Methods: To investigate the association between EMID2 and nasal polyposis, 49 single-nucleotide polymorphisms (SNPs) were genotyped in 467 asthmatics of Korean ancestry who were stratified further into 114 aspirin exacerbated respiratory disease (AERD) and 353 aspirin-tolerant asthma (ATA) subgroups. From pairwise comparison of the genotyped polymorphisms, 14 major haplotypes (frequency > 0.05) were inferred and selected for association analysis. Differences in the frequency distribution of EMID2 variations between polyp-positive cases and polyp-negative controls were determined using logistic analyses.
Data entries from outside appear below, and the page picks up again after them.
/-! ## The block as a drive: dies -/

/-- A drive at S8 whose PF has I/O queue pair 1, of client 1. -/
def serving : State :=
  { boot := { phase := .ready }, time := lockedTime, sec := { mbk := true },
    host := { ctrls := [(0, { en := true, rdy := true, sqs := [(1, { client := 1, cqid := 1, size := 63 })],
                              cqs := [(1, { size := 63, vector := 0, interrupts := true })] })] } }
/-- A die of a serving drive. -/
def onDie (d : Nat) (x : Die) : State := { serving with media := { dies := [(d, x)] } }
/-- A read that reaches a die at 5 ns. -/
def dread : DieRead := { block := 0, unit := 0, qlc := false, at_ := 5, serves := .drive }
/-- A program, and an erase, on a die. -/
def dprog (op : Nat) : DieWrite := { pos := 0, erase := false, qlc := false, serves := .fprog op }
def derase : DieWrite := { pos := 4095, erase := true, qlc := true, serves := .background }
/-- A QLC extent of one block, whose first word line the buffer holds. -/
def qlcExtent : Extent := { owner := 1, qlc := true, blocks := 1, slots := [0], held := [0, 1, 2, 3] }

theorem witness_FlashDies_reads :
    (let x := (onDie 511 {}).die 511
     x.failed = false ∧ x.reading = none ∧ x.reads = [] ∧ x.writing = none) ∧
    (let x := (onDie 511 { writing := some derase }).die 511
     x.failed = false ∧ x.reading = none ∧ x.reads = [] ∧ x.writing = some derase ∧ x.suspended = false ∧ x.suspendAt = none) ∧
    (let x := (onDie 0 { writing := some derase, suspendAt := some 800000 }).die 0
     x.writing = some derase ∧ x.suspendAt = some 800000 ∧ 800000 < 2 ^ 64) ∧
    (let x := (onDie 0 { writing := some derase, suspended := true, served := 8 }).die 0
     x.suspended = true ∧ x.reading = none ∧ (x.reads = [] ∨ x.served = 8)) ∧
    (let x := (onDie 0 { reading := some dread }).die 0
     x.reading = some dread ∧ x.reads = []) := by decide +kernel
theorem witness_FlashDies_writes :
    (let op := request (.fprog 6 0 0 0) none
     let s := { onDie 0 { writing := some (dprog 3) } with host := { recs := [op] } }
     (s.die 0).writing = some (dprog 3) ∧ (dprog 3).erase = false ∧ (s.die 0).suspended = false ∧ (dprog 3).serves = .fprog 3 ∧
       s.host.recs.find? (fun r => r.id == 3) = some op ∧ op.outcome = none) ∧
    (let s := onDie 0 { writing := some derase }
     (s.die 0).writing = some derase ∧ derase.erase = true ∧ (s.die 0).suspended = false ∧ derase.serves = .background ∧ (s.die 0).taken derase.pos = false ∧ s.host.recs = [] ∧ s.host.issued = [] ∧ s.ftl.closing = []) ∧
    ((onDie 511 {}).die 511).failed = false ∧
    (let s : State := { serving with media := { extents := [(6, qlcExtent)] } }
     s.extent? 6 = some qlcExtent ∧ (s.extentAt qlcExtent 0).1 = 0 ∧ (s.die 0).failed = false ∧ (∀ i, i < 4 → 2048 * 0 + 4 * 0 + i ∈ qlcExtent.held) ∧ s.movesBlock 0 (s.extentAt qlcExtent 0).2 = false ∧
       (s.die 0).pendingAt (s.extentAt qlcExtent 0).2 (fun w => w.serves == .line 6 0 0) = false) ∧
    (let s : State := { serving with media := { extents := [(6, qlcExtent)], dies := [(0, { blocks := [(0, { check := true, cut := 2 })] })] } }
     s.extent? 6 = some qlcExtent ∧ s.extentAt qlcExtent 0 = (0, 0) ∧ (s.die 0).failed = false ∧ s.host.recs = [] ∧ s.host.issued = [] ∧ ((s.die 0).blk 0).check = true ∧
       (s.die 0).reading = none ∧ (s.die 0).reads = [] ∧ (s.die 0).writing = none) := by
  decide +kernel
/-- R331: an erase is suspended at 800,000 ns at the soonest, and its run time gains 10,000 ns at the resume. -/
theorem test_suspend :
    ((after (.dieReadArrival 0 dread) (onDie 0 { writing := some derase, wLeft := 5000000 })).die 0).suspendAt = some 800000 ∧
    ((after (.dieResume 0) (onDie 0 { writing := some derase, suspended := true, wLeft := 7 })).die 0).wLeft = 10007 := by decide +kernel

/-! ## Jobs -/

/-- A host buffer that holds little-endian numbers at their offsets. -/
def buffer (n : Nat) (fields : List (Nat × Nat × Nat)) : List Byte :=
  (fields.foldl (fun (m : Mem) f => m.wrNat f.1 f.2.1 f.2.2) []).rdBytes 0 n
/-- A command of queue 1 on a namespace. -/
def ioCmd (nsid cdw10 cdw11 cdw12 : W32) (data : List Byte := []) : HostCmd :=
  ⟨0, 1, 9, 0, 0, nsid, 0, cdw10, cdw11, cdw12, 0, 0, 0, data⟩
/-- An admin command. -/
def admin (cdw10 cdw11 cdw12 : W32) (data : List Byte := []) (nsid : W32 := 0) : HostCmd :=
  ⟨0, 0, 9, 0, 0, nsid, 0, cdw10, cdw11, cdw12, 0, 0, 0, data⟩

/-- A drive with an index, a reader, a program and a namespace of one block. -/
def stocked : State :=
  let s := withIndex serving
  let reader : Obj := { typ := 8, owner := 1, size := 64, state := 1,
                        data := [(0, 0x55), (1, 0x5A), (2, 0x52), (3, 0x4F), (4, 2), (6, 32), (8, 1), (12, 32), (14, 1), (15, 1)] }
  { s with obj := { s.obj with dir := s.obj.dir ++ [(12, reader), (13, { typ := 8, owner := 1, size := 128, state := 1 })] },
           ftl := { spaces := [(1, ⟨0, false, 1⟩)] } }
/-- SEARCH with K and POOL 4,096; FILTER and EMBED of one record or item; READ_ANSWER of one passage; RUN on four cores. -/
def queries : List HostCmd :=
  [ioCmd 2 256 256 131200 (buffer 256 [(0, 4, 7), (20, 2, 4096), (22, 2, 4096), (72, 4, 128)]),
   ioCmd 2 160 192 224 (buffer 160 [(0, 4, 1), (16, 6, 1), (24, 4, 1), (32, 4, 1), (36, 4, 64), (40, 4, 144), (64, 4, 0x4C525A55), (68, 1, 1), (70, 1, 1),
     (71, 3, 0xFFFFFF), (80, 4, 8), (132, 4, 4), (136, 1, 3), (137, 1, 0xFF)]),
   ioCmd 2 224 256 144 (buffer 224 [(0, 4, 7), (15, 1, 1), (16, 4, 1), (48, 4, 64), (64, 8, 77), (90, 1, 1)]),
   ioCmd 2 96 128 144 (buffer 96 [(0, 4, 12), (6, 2, 1), (12, 2, 1), (14, 2, 1), (16, 4, 64), (20, 4, 80)]),
   ioCmd 2 64 64 128 (buffer 64 [(0, 4, 13), (6, 1, 15)])]
/-- A range of that namespace with one field and no term. -/
def oneField : RangeP := ⟨1, 0, 1, ⟨0, 0xFF, 0xFF, 0xFF, 8, [⟨0, 4, 3, 0xFF⟩]⟩, []⟩

theorem witness_QueriesBecomeJobs :
    calm stocked = true ∧
    (queryRows.zip queries).all (fun x => ioTaken x.2 stocked && x.2.nsid == stocked.host.nsCompute && (answer (x.1.parse x.2 (ioState x.2 stocked))).isSome) = true ∧
    queryRows.all (fun r => ioTaken (ioCmd 2 0 0 0) stocked && (refusal (r.parse (ioCmd 2 0 0 0) (ioState (ioCmd 2 0 0 0) stocked))).isSome) = true ∧
    ioTaken (ioCmd 5 0 0 0) stocked = true ∧ ¬ ((ioCmd 5 0 0 0).nsid = stocked.host.nsCompute ∨ stocked.host.nsChain = some (ioCmd 5 0 0 0).nsid) := by
  try dsimp only
  repeat first | rw [ready_locked _ _ rfl] | rw [calm_locked _ rfl]
  all_goals decide +kernel
theorem witness_QueriesBecomeJobs_chain :
    let s : State := { stocked with host := { stocked.host with nsChain := some 4 } }
    let c := { (queries[0]?).getD (ioCmd 0 0 0 0) with nsid := 4 }
    ioTaken c s = true ∧ s.host.nsChain = some c.nsid ∧ (answer (s.parseSearch c)).isSome = true := by decide +kernel
/-- R287, R293: the layout, the range and the mask of a FILTER. -/
theorem test_parseFilter : answer (stocked.parseFilter ((queries[1]?).getD (ioCmd 0 0 0 0))) = some (.filter oneField 1 false 1) := by decide +kernel
/-- R299: an item of form 1 with its key and its vector of DIM words. -/
theorem test_parseEmbed : answer (stocked.parseEmbed ((queries[2]?).getD (ioCmd 0 0 0 0))) =
    some (.embed 7 0 0 0 [⟨77, 0, 0, 1, [], List.replicate 32 0⟩] none false 1) := by decide +kernel

/-- The descriptor of the index. -/
def desc : IndexD := readDescriptor { typ := 3, owner := 1, size := 4096, state := 1, data := codebook }
/-- A search on the index. -/
def searching (j : Job) : State := { walking ctx {} with host := { jobs := [j] } }
/-- A candidate. -/
def cand (key : W64) (d : Nat) : Cand := ⟨key, 0, d, 0, 0, 0, 0, [], []⟩

theorem witness_Searches_calm : calm (searching searchJob) = true := by
  try dsimp only
  repeat first | rw [ready_locked _ _ rfl] | rw [calm_locked _ rfl]
  all_goals decide +kernel
theorem witness_Searches_1 :
    let p := { params with encoder := 12 }
    let j := searchJob p
    (searching j).searchOf 5 = some (j, p, desc) ∧ p.encoder ≠ 0 ∧ 0x22 ∉ j.stamped ∧ (List.replicate 32 (1 : W32)).length = desc.dim := ⟨rfl, by decide +kernel⟩
theorem witness_Searches_2 :
    let j := searchJob
    (searching j).searchOf 5 = some (j, params, desc) ∧ j.vec ≠ [] ∧ 0x23 ∉ j.stamped ∧ params.walks = true ∧ desc.clusters.Nodup := ⟨rfl, by decide +kernel⟩
theorem witness_Searches_3 :
    let p := { params with beam := 0 }
    let j := searchJob p
    (searching j).searchOf 5 = some (j, p, desc) ∧ j.vec ≠ [] ∧ 0x23 ∉ j.stamped ∧ p.walks = false := ⟨rfl, by decide +kernel⟩
theorem witness_Searches_4 :
    let j := { searchJob with stamped := [0x23] }
    let s := { searching j with engines := [(0, { walks := [(5, { ended := true })] })] }
    s.searchOf 5 = some (j, params, desc) ∧ 0x23 ∈ j.stamped ∧ j.walked = none ∧ params.walks = true ∧ s.quiet 5 desc.clusters = true := ⟨rfl, by decide +kernel⟩
theorem witness_Searches_5 :
    let j := { searchJob with stamped := [0x23] }
    (searching j).searchOf 5 = some (j, params, desc) ∧ ((((searching j).jobIndex 5).bind (searching j).index?)).isSome = true ∧ 0x23 ∈ j.stamped ∧
      j.moraine = none := ⟨rfl, by decide +kernel⟩
theorem witness_Searches_6 :
    let j := { searchJob with walked := some [cand 1 9], moraine := some [cand 1 4, cand 2 5] }
    (searching j).searchOf 5 = some (j, params, desc) ∧ j.ranked = none ∧ j.pool = none ∧ j.walked = some [cand 1 9] ∧
      j.moraine = some [cand 1 4, cand 2 5] := ⟨rfl, by decide +kernel⟩
theorem witness_Searches_7 :
    let j := { searchJob with pool := some [cand 1 9] }
    (searching j).searchOf 5 = some (j, params, desc) ∧ j.pool = some [cand 1 9] ∧ j.ranked = none ∧ j.shareOf = none ∧ j.onChain = false ∧
      (searching j).jobObj j params.head = none := ⟨rfl, by decide +kernel⟩
/-- A query that member 7 sends, and its withdrawal. -/
def sent (cancel : Bool) : FanOutQuery := ⟨7, 77, cancel, 1, 7, 32, 0, 2, 4, 4, 1, false, 0, 0, 0, 0, List.replicate 32 0⟩
theorem witness_Searches_chain :
    (let j := { searchJob with fanned := 0x80 }
     (searching j).searchOf 5 = some (j, params, desc) ∧ 7 ∈ j.unanswered) ∧
    (let q := sent false
     q.cancel = false ∧ answer ((searching searchJob).indexAt q.index) = some desc ∧ desc.dim = q.dim ∧ desc.metric = q.metric.toNat ∧
       q.vec.length = q.dim ∧ (desc.dim ≠ ({ q with dim := 64 } : FanOutQuery).dim)) ∧
    (let j := { searchJob with shareOf := some (7, 77) }
     (sent true).cancel = true ∧ (searching j).host.jobs.all (fun j => !(j.shareOf == some ((sent true).sender.val, (sent true).query.toNat) &&
       j.phase == .waiting)) = true) :=
  ⟨⟨rfl, by decide +kernel⟩, ⟨rfl, rfl, by decide +kernel⟩, by decide +kernel⟩

/-- A FILTER job on the namespace of one block. -/
def filtering : State :=
  { stocked with host := { stocked.host with jobs := [jobOf (.filter oneField 1 false 1) .admitted] } }
/-- A read of two passages, the first usable. -/
def reading (stamped : List Byte) : Job :=
  { jobOf (.readAnswer 12 false [1, 2] [3] 16 0 false) .admitted with stamped := stamped, passages := some [(8, 0), (0, 2)] }
/-- A delete of one item. -/
def embedding : Job := { jobOf (.embed 7 0 0 1 [⟨77, 0, 0, 0, [], []⟩] none false 0) .admitted with bound := [7] }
Results: Initially, 13 EMID2 variants were significantly associated with the presence of nasal polyps in the overall asthma group (P = 0.0008-0.05, OR = 0.54-1.32 using various modes of genetic inheritance). Although association signals from 12 variants disappeared after multiple testing corrections, the relationship between EMID2_BL1_ht2 and nasal polyposis remained significant via a codominant mechanism (P corr = 0.03). On the other hand, the nominal associations observed between the genetic variants tested for the presence of nasal polyps in AERD (P = 0.003-0.05, OR = 0.25-1.82) and ATA (P = 0.01-0.04, OR = 0.46-10.96) subgroups disappeared after multiple comparisons, suggesting lack of associations.
Conclusions: These preliminary findings suggest that EMID2_BL1_ht2 may be a susceptibility marker of inflammation of the nasal passages among Korean asthma patients.